_Exercise brief_
Look below for the line containing "def Val.encLen (p : Params) : Val → Nat"; from there, print each line exactly up to and including the line containing "p.base else 0", and stop.

_Task inputs_
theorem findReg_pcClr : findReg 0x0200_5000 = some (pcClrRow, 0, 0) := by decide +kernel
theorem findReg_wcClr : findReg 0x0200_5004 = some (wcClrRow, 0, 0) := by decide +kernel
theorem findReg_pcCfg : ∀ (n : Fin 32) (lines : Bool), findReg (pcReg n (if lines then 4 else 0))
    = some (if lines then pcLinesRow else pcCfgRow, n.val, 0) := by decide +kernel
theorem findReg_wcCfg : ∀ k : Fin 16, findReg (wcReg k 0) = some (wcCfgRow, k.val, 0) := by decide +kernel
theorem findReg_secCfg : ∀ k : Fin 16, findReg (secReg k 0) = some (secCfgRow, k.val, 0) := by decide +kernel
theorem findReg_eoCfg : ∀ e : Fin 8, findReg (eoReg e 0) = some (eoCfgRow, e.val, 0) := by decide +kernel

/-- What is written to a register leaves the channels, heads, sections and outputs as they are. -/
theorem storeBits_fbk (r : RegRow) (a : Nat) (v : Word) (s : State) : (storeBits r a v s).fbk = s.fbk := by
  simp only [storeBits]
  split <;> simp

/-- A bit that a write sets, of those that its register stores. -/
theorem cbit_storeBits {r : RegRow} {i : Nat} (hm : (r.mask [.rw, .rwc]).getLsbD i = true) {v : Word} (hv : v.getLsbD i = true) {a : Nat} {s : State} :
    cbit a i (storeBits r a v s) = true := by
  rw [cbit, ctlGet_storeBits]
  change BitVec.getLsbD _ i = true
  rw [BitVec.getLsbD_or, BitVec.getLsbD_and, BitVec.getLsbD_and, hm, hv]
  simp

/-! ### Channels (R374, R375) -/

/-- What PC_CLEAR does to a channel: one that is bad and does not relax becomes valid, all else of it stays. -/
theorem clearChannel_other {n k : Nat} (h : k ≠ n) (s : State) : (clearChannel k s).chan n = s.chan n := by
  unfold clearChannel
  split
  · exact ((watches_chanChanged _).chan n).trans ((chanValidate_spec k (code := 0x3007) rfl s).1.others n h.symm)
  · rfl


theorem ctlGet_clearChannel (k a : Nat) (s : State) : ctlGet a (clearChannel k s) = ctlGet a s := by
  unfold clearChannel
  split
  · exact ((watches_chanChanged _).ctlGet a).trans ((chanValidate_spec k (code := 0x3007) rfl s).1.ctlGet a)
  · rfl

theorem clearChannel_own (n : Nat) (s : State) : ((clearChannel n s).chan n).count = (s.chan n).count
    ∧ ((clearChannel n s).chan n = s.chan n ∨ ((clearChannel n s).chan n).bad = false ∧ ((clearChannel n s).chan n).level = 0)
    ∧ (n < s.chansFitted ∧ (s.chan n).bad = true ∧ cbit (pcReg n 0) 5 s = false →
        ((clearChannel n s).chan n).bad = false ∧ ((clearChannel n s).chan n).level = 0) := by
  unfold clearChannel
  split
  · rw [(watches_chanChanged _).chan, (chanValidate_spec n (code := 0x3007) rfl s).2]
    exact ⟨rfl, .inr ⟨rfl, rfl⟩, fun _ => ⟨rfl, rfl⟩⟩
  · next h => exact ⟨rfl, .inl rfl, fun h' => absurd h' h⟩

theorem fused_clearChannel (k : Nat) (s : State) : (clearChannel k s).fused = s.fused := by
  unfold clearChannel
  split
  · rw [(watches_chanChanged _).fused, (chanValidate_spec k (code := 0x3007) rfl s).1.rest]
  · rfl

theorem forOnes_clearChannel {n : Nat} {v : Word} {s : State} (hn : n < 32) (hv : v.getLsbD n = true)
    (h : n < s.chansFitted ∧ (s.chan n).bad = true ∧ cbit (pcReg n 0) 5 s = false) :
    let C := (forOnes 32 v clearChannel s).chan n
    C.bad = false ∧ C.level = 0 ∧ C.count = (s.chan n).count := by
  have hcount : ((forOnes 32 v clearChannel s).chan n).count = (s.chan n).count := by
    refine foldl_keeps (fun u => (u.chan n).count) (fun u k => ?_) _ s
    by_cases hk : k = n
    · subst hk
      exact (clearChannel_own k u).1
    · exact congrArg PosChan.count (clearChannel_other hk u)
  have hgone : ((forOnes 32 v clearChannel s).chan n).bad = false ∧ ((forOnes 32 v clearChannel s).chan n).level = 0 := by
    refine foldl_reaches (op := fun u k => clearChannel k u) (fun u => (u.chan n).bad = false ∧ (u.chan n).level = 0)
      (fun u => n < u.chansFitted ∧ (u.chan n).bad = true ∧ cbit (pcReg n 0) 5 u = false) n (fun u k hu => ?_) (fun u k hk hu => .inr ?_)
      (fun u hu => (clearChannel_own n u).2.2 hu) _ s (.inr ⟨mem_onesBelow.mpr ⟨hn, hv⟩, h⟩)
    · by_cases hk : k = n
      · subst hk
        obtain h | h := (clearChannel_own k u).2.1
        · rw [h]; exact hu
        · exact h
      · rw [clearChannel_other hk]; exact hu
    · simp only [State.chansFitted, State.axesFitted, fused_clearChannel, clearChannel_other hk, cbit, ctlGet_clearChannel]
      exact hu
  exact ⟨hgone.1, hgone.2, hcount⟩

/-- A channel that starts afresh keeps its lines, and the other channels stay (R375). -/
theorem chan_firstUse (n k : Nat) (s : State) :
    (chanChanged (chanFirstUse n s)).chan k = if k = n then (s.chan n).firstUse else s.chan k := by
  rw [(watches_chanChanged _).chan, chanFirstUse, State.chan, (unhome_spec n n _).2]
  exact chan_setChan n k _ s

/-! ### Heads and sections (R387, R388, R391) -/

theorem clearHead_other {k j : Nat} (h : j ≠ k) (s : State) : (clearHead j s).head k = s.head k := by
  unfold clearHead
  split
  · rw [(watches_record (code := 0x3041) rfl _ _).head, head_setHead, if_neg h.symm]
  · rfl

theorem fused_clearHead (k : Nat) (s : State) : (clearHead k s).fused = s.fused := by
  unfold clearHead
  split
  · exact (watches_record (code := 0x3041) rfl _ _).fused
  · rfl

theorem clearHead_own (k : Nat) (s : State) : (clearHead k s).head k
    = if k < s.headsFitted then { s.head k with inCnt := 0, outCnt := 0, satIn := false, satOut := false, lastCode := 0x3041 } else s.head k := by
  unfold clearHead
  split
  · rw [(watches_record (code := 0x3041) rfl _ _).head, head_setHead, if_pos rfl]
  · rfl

--

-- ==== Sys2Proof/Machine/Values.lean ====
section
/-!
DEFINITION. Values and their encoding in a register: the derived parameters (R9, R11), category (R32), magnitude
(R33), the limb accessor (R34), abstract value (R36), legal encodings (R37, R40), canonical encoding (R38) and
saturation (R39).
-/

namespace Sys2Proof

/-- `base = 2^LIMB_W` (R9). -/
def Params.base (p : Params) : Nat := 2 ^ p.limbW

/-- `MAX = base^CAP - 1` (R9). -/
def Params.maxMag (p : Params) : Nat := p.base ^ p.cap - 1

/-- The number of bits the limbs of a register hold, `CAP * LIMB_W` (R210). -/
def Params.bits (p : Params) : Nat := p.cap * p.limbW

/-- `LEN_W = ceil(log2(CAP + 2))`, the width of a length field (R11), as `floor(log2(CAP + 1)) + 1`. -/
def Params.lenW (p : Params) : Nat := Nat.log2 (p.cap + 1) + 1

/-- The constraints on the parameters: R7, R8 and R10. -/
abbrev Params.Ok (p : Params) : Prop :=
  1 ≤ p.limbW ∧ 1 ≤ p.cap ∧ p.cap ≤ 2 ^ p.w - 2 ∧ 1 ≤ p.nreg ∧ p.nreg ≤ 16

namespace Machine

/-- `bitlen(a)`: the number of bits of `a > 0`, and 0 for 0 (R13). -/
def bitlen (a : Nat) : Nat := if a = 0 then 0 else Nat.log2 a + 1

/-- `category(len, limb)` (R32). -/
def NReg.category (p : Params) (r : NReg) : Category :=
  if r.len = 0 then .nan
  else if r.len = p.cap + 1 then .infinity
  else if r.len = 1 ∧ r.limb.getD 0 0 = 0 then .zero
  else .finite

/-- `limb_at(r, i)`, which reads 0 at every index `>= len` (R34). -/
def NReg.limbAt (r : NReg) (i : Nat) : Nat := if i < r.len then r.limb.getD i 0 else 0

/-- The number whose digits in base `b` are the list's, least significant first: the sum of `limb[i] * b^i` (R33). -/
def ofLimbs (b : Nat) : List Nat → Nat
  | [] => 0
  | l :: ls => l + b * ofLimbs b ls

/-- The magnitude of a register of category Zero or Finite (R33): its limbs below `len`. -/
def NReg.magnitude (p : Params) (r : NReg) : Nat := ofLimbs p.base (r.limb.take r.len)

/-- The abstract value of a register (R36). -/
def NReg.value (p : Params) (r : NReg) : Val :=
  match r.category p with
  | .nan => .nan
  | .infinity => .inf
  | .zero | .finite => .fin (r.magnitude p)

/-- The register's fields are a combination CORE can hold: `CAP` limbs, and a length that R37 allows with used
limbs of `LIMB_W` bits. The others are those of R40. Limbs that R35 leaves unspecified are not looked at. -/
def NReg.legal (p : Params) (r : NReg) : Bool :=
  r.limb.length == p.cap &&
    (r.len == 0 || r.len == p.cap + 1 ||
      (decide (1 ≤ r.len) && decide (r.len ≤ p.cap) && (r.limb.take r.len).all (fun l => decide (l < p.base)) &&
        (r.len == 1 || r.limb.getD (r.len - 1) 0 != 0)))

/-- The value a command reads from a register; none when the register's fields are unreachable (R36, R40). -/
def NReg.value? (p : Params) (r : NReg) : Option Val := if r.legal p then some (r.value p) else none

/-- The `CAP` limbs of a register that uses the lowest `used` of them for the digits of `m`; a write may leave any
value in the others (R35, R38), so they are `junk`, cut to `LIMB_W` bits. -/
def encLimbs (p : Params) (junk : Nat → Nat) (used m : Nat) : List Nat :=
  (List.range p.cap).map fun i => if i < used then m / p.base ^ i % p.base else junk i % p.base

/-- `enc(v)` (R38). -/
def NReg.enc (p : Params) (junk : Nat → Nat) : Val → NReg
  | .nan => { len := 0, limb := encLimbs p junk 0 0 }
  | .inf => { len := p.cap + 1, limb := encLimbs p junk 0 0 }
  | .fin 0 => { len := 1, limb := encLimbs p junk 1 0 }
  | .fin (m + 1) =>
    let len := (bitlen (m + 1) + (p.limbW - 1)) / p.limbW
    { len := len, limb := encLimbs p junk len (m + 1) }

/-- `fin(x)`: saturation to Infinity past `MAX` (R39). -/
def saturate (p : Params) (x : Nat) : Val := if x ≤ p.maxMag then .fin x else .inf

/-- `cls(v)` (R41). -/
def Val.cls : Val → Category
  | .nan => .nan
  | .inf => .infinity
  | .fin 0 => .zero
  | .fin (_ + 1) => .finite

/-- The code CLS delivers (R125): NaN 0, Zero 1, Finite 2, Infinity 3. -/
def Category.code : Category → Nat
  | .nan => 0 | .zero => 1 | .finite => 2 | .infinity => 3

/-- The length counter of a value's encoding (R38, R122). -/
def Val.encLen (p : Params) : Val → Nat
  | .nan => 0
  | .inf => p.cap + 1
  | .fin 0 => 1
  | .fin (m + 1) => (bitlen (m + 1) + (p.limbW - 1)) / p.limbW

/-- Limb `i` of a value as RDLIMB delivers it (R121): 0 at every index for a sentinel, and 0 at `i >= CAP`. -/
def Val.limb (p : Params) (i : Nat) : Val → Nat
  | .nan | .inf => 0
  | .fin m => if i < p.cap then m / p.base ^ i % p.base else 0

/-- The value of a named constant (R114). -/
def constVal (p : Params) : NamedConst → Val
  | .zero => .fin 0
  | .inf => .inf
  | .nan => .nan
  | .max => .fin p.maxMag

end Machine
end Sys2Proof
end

_Answer to this problem_
def Val.encLen (p : Params) : Val → Nat
  | .nan => 0
  | .inf => p.cap + 1
  | .fin 0 => 1
  | .fin (m + 1) => (bitlen (m + 1) + (p.limbW - 1)) / p.limbW

/-- Limb `i` of a value as RDLIMB delivers it (R121): 0 at every index for a sentinel, and 0 at `i >= CAP`. -/
def Val.limb (p : Params) (i : Nat) : Val → Nat
  | .nan | .inf => 0
  | .fin m => if i < p.cap then m / p.base ^ i % p.base else 0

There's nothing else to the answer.